/-- Halting, stepping and resuming an engine. EHALT, ENGINE_HALT, ESTEP and ERESUME (R530, R531, R534, R535). -/
def Obligations.EngineRunControl : Prop :=
  ∀ (s : State) (m e now : Nat), (m = 0 ∨ m = 1 ∧ s.fab.get Reg.DBG_STAT_OPEN = 1) → e < 192 → s.fab.active = true →
    ((s.fab.engine e).halted = true → Becomes (.ehalt m e) s s.fab) ∧
    ((s.fab.engine e).halted = false → ((s.fab.engine e).idle = false ∨ s.fab.lockHeld e = true) →
      Becomes (.ehalt m e) s (s.fab.updEng e (fun x => { x with haltReq := some (x.haltReq.getD 0) }))) ∧
    (∀ c d, (c = .ehalt m e ∧ (s.fab.engine e).idle = true ∧ d = 0) ∨ (c = .engineHalt e ∧ s.fab.engOn e = true ∧
          (s.fab.engine e).haltReq = some d ∧ (s.fab.engine e).trap = none ∧ (s.fab.engine e).phase ≠ .returning) →
        (s.fab.engine e).halted = false → s.fab.lockHeld e = false →
        Answers c s (fun g => (g.engine e).halted = true ∧ (g.engine e).haltReq = none ∧
          (g.engine e).get Ecs.DBGSTAT_HALTED = 1 ∧ (g.engine e).get Ecs.DBGSTAT_CAUSE = d % 4 ∧
          (g.engine e).get Ecs.DBGSTAT_BRK = d / 4 % 4 ∧ (g.engine e).get Ecs.DPC_PC = (s.fab.engine e).nextPc / 4 % 2 ^ 15 ∧
          (g.reg (Reg.DBG_EHALTED (e / 64))).getLsbD (e % 64) = true ∧ (∀ d, d ≠ e → g.engine d = s.fab.engine d) ∧
          RegsBut [Reg.DBG_EHALTED (e / 64)] s.fab g ∧ g.mem = s.fab.mem ∧ g.sh = s.fab.sh)) ∧
    ((s.fab.engine e).halted = false → Becomes (.estep m e now) s s.fab ∧ Becomes (.eresume m e now) s s.fab) ∧
    ((s.fab.engine e).halted = true → s.fab.lockHeld e = true → Becomes (.estep m e now) s s.fab) ∧
    (∀ c step, (c = .estep m e now ∧ step = true ∧ (s.fab.engine e).idle = false ∧ s.fab.lockHeld e = false) ∨
        (c = .eresume m e now ∧ step = false) → (s.fab.engine e).halted = true →
      Becomes c s (s.fab.restart e now step) ∧
      ((∀ p, s.fab.engPart e = some p → s.fab.st p ≠ 2 ∧ s.fab.st p ≠ 3) → ∀ g, g = s.fab.restart e now step →
        (g.engine e).halted = false ∧ (g.engine e).stepReq = step ∧ (g.engine e).get Ecs.DBGSTAT_HALTED = 0 ∧
        ((s.fab.engine e).phase = .running → (g.engine e).pc = (s.fab.engine e).get Ecs.DPC_PC * 4 ∧
          (g.engine e).issueAt = max ((s.fab.engine e).lastT + 1) now) ∧
        (g.reg (Reg.DBG_EHALTED (e / 64))).getLsbD (e % 64) = false ∧ (∀ d, d ≠ e → g.engine d = s.fab.engine d) ∧
        g.mem = s.fab.mem ∧ g.sh = s.fab.sh))

/-- REGISTER_WRITE (R8; log 66). -/
def Sys2Proof.Claims.RegisterWrites : Prop :=
  (∀ (s : State) (m a n now : Nat) (v : Word), m < 6 → 1 ≤ n → n ≤ 8 → s.fab.live = true → isRegAddr a = true →
    (regHole a = true ∨ regReach (s.fab.master m) a = false →
      Becomes (.registerWrite m a n v now) s (s.fab.errLog (s.fab.master m) a 0 0)) ∧
    (regHole a = false → regReach (s.fab.master m) a = true → (s.fab.pwr.st = 2 → unitAwake a = true) →
      (¬ (n = 8 ∧ a % 8 = 0 ∨ n = 4 ∧ a % 4 = 0) → Becomes (.registerWrite m a n v now) s s.fab) ∧
      ((n = 8 ∧ a % 8 = 0 ∨ n = 4 ∧ a % 4 = 0) → Becomes (.registerWrite m a n v now) s
        (s.fab.wrUnit (s.fab.master m) (regWr a n v.toNat) now)))) ∧
  (∀ (f : Fab) (r lo hi : Nat) (v : Word) (x : RegFam), famAt r = some x → lo < 64 →
    ((w64 x.rw).getLsbD lo = true → ((f.genWrite ⟨r, v, w64 (2 ^ 64 - 1)⟩).reg r).getLsbD lo = v.getLsbD lo) ∧
    ((w64 x.rw).getLsbD lo = false → (w64 x.lock).getLsbD lo = false → (w64 x.once).getLsbD lo = false →
      ((f.genWrite ⟨r, v, w64 (2 ^ 64 - 1)⟩).reg r).getLsbD lo =
        ((f.reg r).getLsbD lo && !((w64 x.w1c).getLsbD lo && v.getLsbD lo))) ∧
    (hi ≠ r → (f.genWrite ⟨r, v, w64 (2 ^ 64 - 1)⟩).reg hi = f.reg hi)) ∧
  (∀ (s : State) (e o now : Nat) (v : Word) (w : Word), s.fab.live = true → e < 192 → 0x8000 ≤ o → o < 0x10000 → o % 8 = 0 →
    s.fab.refusal damson (e * 0x100000 + 0xF0000 + o) true = none → (s.fab.engine e).openToArea = true →
    (s.fab.engine e).window o = some w → Becomes (.registerWrite 0 (e * 0x100000 + 0xF0000 + o) 8 v now) s
      (s.fab.setEng e ((s.fab.engine e).setWindow o v)))

/-- MDATA_ACCESS and debug accesses to memory (R541, R530; log 67). -/
def Sys2Proof.Claims.DebugAccesses : Prop :=
  (∀ (s : State) (m now : Nat) (v : Word) (r : Acc), (m = 0 ∨ m = 1 ∧ s.fab.get Reg.DBG_STAT_OPEN = 1) → s.fab.active = true →
    (r = s.fab.dbgRead (s.fab.get Reg.DBG_MADDR_ADDR * 8) (s.fab.bit Reg.DBG_MADDR_LIVE) 2 → r.wait = false →
      Becomes (.mdataAccess m none now) s ((r.fab.accErr r).emit (.answer m r.data 8 false))) ∧
    (r = s.fab.dbgWrite (s.fab.get Reg.DBG_MADDR_ADDR * 8) v now 2 →
      Becomes (.mdataAccess m (some v) now) s (r.fab.accErr r))) ∧
  (∀ (f : Fab) (a o : Nat) (v : Word) (live : Bool), f.live = true → a % 8 = 0 → o = a % 0x100000 → o < 0x30000 →
    a < 0x0C000000 → f.err = [] → f.refusal dbgPort a false = none → f.refusal dbgPort a true = none →
    f.fencedBy a false = none → f.fencedBy a true = none →
    f.dbgRead a live 2 = ⟨readN f.mem a 8, false, false, false, f⟩ ∧
    readN (f.dbgWrite a v 0 2).fab.mem a 8 = v.toNat) ∧
  (∀ (s : State) (m e now : Nat) (wr : Option Word), m < 6 → e < 192 → m ≠ 0 → (m = 1 → s.fab.get Reg.DBG_STAT_OPEN = 0) →
    s.fab.active = true →
    ∀ c, c ∈ [Instr.ehalt m e, .estep m e now, .eresume m e now, .mdataAccess m wr now] → Answers c s (fun g =>
      g.eng = s.fab.eng ∧ g.mem = s.fab.mem ∧ g.sh = s.fab.sh ∧ RegsBut [Reg.MEM_ERRLOG] s.fab g))

/-- Register writes by any master, and debug accesses to memory. -/
def Obligations.RegisterAndDebugAccess : Prop :=
  Sys2Proof.Claims.RegisterWrites ∧ Sys2Proof.Claims.DebugAccesses

/-- DXW_RESYNC, WDATA_READ, WDATA_WRITE, WCHAL_READ, WUNLOCK_WRITE (R521, R522, R523; log 64). -/
def Sys2Proof.Claims.DebugPackets : Prop :=
  ∀ (s : State) (v : Word) (crc : Bool), s.fab.pwr.st ≠ 0 →
    Becomes .dxwResync s s.fab ∧
    (∀ c, c ∈ [Instr.wdataRead, .wdataWrite v crc, .wchalRead, .wunlockWrite v crc, .chalnew v crc, .unlkPw v crc,
        .unlkTok v crc] →
      (s.fab.dxw.inProgress = true → Becomes c s (s.fab.emit (.dxw 3 0))) ∧
      (s.fab.dxw.inProgress = false → s.fab.mgmt.lc = 5 → Becomes c s (s.fab.emit (.dxw 12 0)))) ∧
    (s.fab.dxw.inProgress = false → s.fab.mgmt.lc ≠ 5 →
      (∀ c, c ∈ [Instr.wdataRead, .wdataWrite v crc] → s.fab.dxw.crcErr = false → s.fab.get Reg.DBG_STAT_OPEN = 0 →
        Becomes c s (({ s.fab with dxw := { s.fab.dxw with err := 4, errV := true } } : Fab).emit (.dxw 12 0))) ∧
      (s.fab.dxw.crcErr = true → Becomes .wchalRead s (s.fab.emit (.dxw 12 0)) ∧
        Becomes (.wunlockWrite v crc) s (s.fab.emit (.dxw 12 0)) ∧ Becomes .wdataRead s (s.fab.emit (.dxw 12 0))) ∧
      (s.fab.dxw.crcErr = false → s.fab.get Reg.DBG_STAT_OPEN = 1 →
        (∀ a x, s.fab.dxw.acc = some ⟨a, none, some x⟩ → Answers .wdataRead s (fun g =>
          g.out = s.fab.out ++ [.dxw 6 x] ∧ g.dxw.acc = none ∧ g.mem = s.fab.mem ∧ g.regs = s.fab.regs ∧
          g.dxw.waddr = if s.fab.dxw.inc then (s.fab.dxw.waddr + 8) % 2 ^ 40 else s.fab.dxw.waddr)) ∧
        ((∀ a x, s.fab.dxw.acc ≠ some ⟨a, none, some x⟩) → Answers .wdataRead s (fun g =>
          g.out = s.fab.out ++ [.dxw 3 0] ∧ g.dxw = { s.fab.dxw with acc := some ⟨s.fab.dxw.waddr, none, none⟩ } ∧
          g.mem = s.fab.mem ∧ g.regs = s.fab.regs)) ∧
        Answers (.wdataWrite v true) s (fun g => g.out = s.fab.out ++ [.dxw 6 0] ∧
          g.dxw.acc = some ⟨s.fab.dxw.waddr, some v, none⟩ ∧ g.mem = s.fab.mem ∧ g.regs = s.fab.regs ∧
          g.dxw.waddr = if s.fab.dxw.inc then (s.fab.dxw.waddr + 8) % 2 ^ 40 else s.fab.dxw.waddr)) ∧
      (s.fab.dxw.crcErr = false →
        Becomes .wchalRead s (({ s.fab with dxw := { s.fab.dxw with chalIdx := (s.fab.dxw.chalIdx + 1) % 4 } } : Fab).emit
          (.dxw 6 (s.fab.wireValue 4))) ∧
        (s.fab.dxw.buf.length + 8 ≤ 8192 → Becomes (.wunlockWrite v true) s
          (({ s.fab with dxw := { s.fab.dxw with buf := s.fab.dxw.buf ++ toBytes v.toNat 8 } } : Fab).emit (.dxw 6 0))) ∧
        Becomes (.wunlockWrite v false) s
          (({ s.fab with dxw := { s.fab.dxw with crcErr := true } } : Fab).emit (.dxw 6 0))))

/-- DEBUG_ACCESS_DONE (R523). -/
def Sys2Proof.Claims.DebugAccessDone : Prop :=
  ∀ (s : State) (a now : Nat) (v : Word) (late : Bool) (r : Acc),
    (s.fab.dxw.inProgress = false → Becomes (.debugAccessDone late now) s s.fab) ∧
    (s.fab.dxw.acc = some ⟨a, none, none⟩ → s.fab.live = true →
      r = s.fab.dbgRead a (s.fab.bit Reg.DBG_ACCESS_SIDEFX) 2 → r.wait = false → late = false →
      Answers (.debugAccessDone late now) s (fun g => g.dxw.acc = some ⟨a, none, some (w64 r.data)⟩ ∧
        g.dxw.inProgress = false ∧ g.mem = r.fab.mem ∧ g.regs = r.fab.regs ∧
        (r.refused = true → g.dxw.err = 1 ∧ g.dxw.errV = true) ∧
        (r.refused = false → r.bad = true → g.dxw.err = 2 ∧ g.dxw.errV = true) ∧
        (r.refused = false → r.bad = false → g.dxw.err = r.fab.dxw.err ∧ g.dxw.errV = r.fab.dxw.errV))) ∧
    (s.fab.dxw.acc = some ⟨a, some v, none⟩ → s.fab.live = true → r = s.fab.dbgWrite a v now 2 → r.wait = false →
      late = false →
      Answers (.debugAccessDone late now) s (fun g => g.dxw.acc = none ∧ g.mem = r.fab.mem ∧ g.regs = r.fab.regs ∧
        (r.refused = true → g.dxw.err = 1 ∧ g.dxw.errV = true))) ∧
    (s.fab.dxw.acc = some ⟨a, none, none⟩ → s.fab.live = true →
      r = s.fab.dbgRead a (s.fab.bit Reg.DBG_ACCESS_SIDEFX) 2 → r.wait = false →
      Answers (.debugAccessDone true now) s (fun g => g.dxw.err = 3 ∧ g.dxw.errV = true ∧
        g.dxw.acc = some ⟨a, none, some (BitVec.allOnes 64)⟩ ∧ g.mem = s.fab.mem ∧ g.regs = s.fab.regs)) ∧
    (s.fab.dxw.inProgress = true → s.fab.live = false → Answers (.debugAccessDone late now) s (fun g =>
      g.dxw.err = 3 ∧ g.dxw.errV = true ∧ g.dxw.inProgress = false ∧ g.mem = s.fab.mem ∧ g.regs = s.fab.regs))

/-- CHALNEW, UNLK_PW, UNLK_TOK and UNLOCK_CHECK_DONE (R526, R527, R528; log 65; free challenges log 2). -/
def Sys2Proof.Claims.Unlocking : Prop :=
  ∀ (s : State) (v : Word), s.fab.pwr.st ≠ 0 → s.fab.dxw.inProgress = false → s.fab.mgmt.lc ≠ 5 →
    (∀ c m, (c = .unlkPw v true ∧ m = 1 ∧ v.getLsbD 9 = false) ∨ (c = .unlkTok v true ∧ m = 2 ∧ v.getLsbD 8 = false) →
      v.getLsbD 12 = false → Answers c s (fun g => g.out = s.fab.out ++ [.dxw 6 0] ∧ g.mem = s.fab.mem ∧ g.regs = s.fab.regs ∧
        g.dxw.chal = s.fab.dxw.chal ∧ g.dxw.inc = v.getLsbD 1 ∧
        (s.fab.dxw.check = 0 ∧ s.fab.dxw.lockout = 0 →
          g.dxw.check = m ∧ g.dxw.held = s.fab.dxw.buf ∧ g.dxw.buf = []) ∧
        (s.fab.dxw.check ≠ 0 ∨ s.fab.dxw.lockout ≠ 0 → g.dxw.check = s.fab.dxw.check ∧ g.dxw.buf = s.fab.dxw.buf))) ∧
    (v.getLsbD 8 = false → v.getLsbD 9 = false → Answers (.chalnew v true) s (fun g =>
      g.dxw.chal = BitVec.ofNat 256 (Config.entropy s.fab.fresh) ∧ g.fresh = s.fab.fresh + 1 ∧ g.dxw.chalIdx = 0 ∧
      g.out = s.fab.out ++ [.dxw 6 0] ∧ g.mem = s.fab.mem ∧ g.regs = s.fab.regs)) ∧
    (s.fab.dxw.check = 0 → Becomes .unlockCheckDone s s.fab) ∧
    (∀ ok, ok = (if s.fab.dxw.check = 1 then s.fab.mgmt.passOk s.fab.dxw.held else s.fab.unlockTok s.fab.dxw.held) →
      s.fab.dxw.check ≠ 0 → Answers .unlockCheckDone s (fun g =>
        g.dxw.check = 0 ∧ g.dxw.held = [] ∧ g.dxw.fail = !ok ∧
        g.dxw.chal = BitVec.ofNat 256 (Config.entropy s.fab.fresh) ∧
        (ok = true → g.get Reg.DBG_STAT_OPEN = 1 ∧ g.get Reg.DBG_STAT_OPENED = 1 ∧
          g.get Reg.DBG_STAT_HOW = s.fab.dxw.check % 4 ∧ g.dxw.fails = 0 ∧ RegsBut [Reg.DBG_STAT] s.fab g) ∧
        (ok = false → g.dxw.fails = s.fab.dxw.fails + 1 ∧ g.dxw.lockout = min (2 ^ s.fab.dxw.fails) 1024 ∧
          g.regs = s.fab.regs))) ∧
    (s.fab.mgmt.passOk s.fab.dxw.held = true → s.fab.dxw.held.length = 16 ∧
      sha (s.fab.dxw.held ++ toBytes s.fab.mgmt.uid 16) = keyHash s.fab.mgmt.otp 128 0)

──────────────────────────────

> [Exercise brief]
Look through the listing above and copy each line where the string "Instr" occurs.

> [Task output]
    ∀ c, c ∈ [Instr.ehalt m e, .estep m e now, .eresume m e now, .mdataAccess m wr now] → Answers c s (fun g =>
    (∀ c, c ∈ [Instr.wdataRead, .wdataWrite v crc, .wchalRead, .wunlockWrite v crc, .chalnew v crc, .unlkPw v crc,
      (∀ c, c ∈ [Instr.wdataRead, .wdataWrite v crc] → s.fab.dxw.crcErr = false → s.fab.get Reg.DBG_STAT_OPEN = 0 →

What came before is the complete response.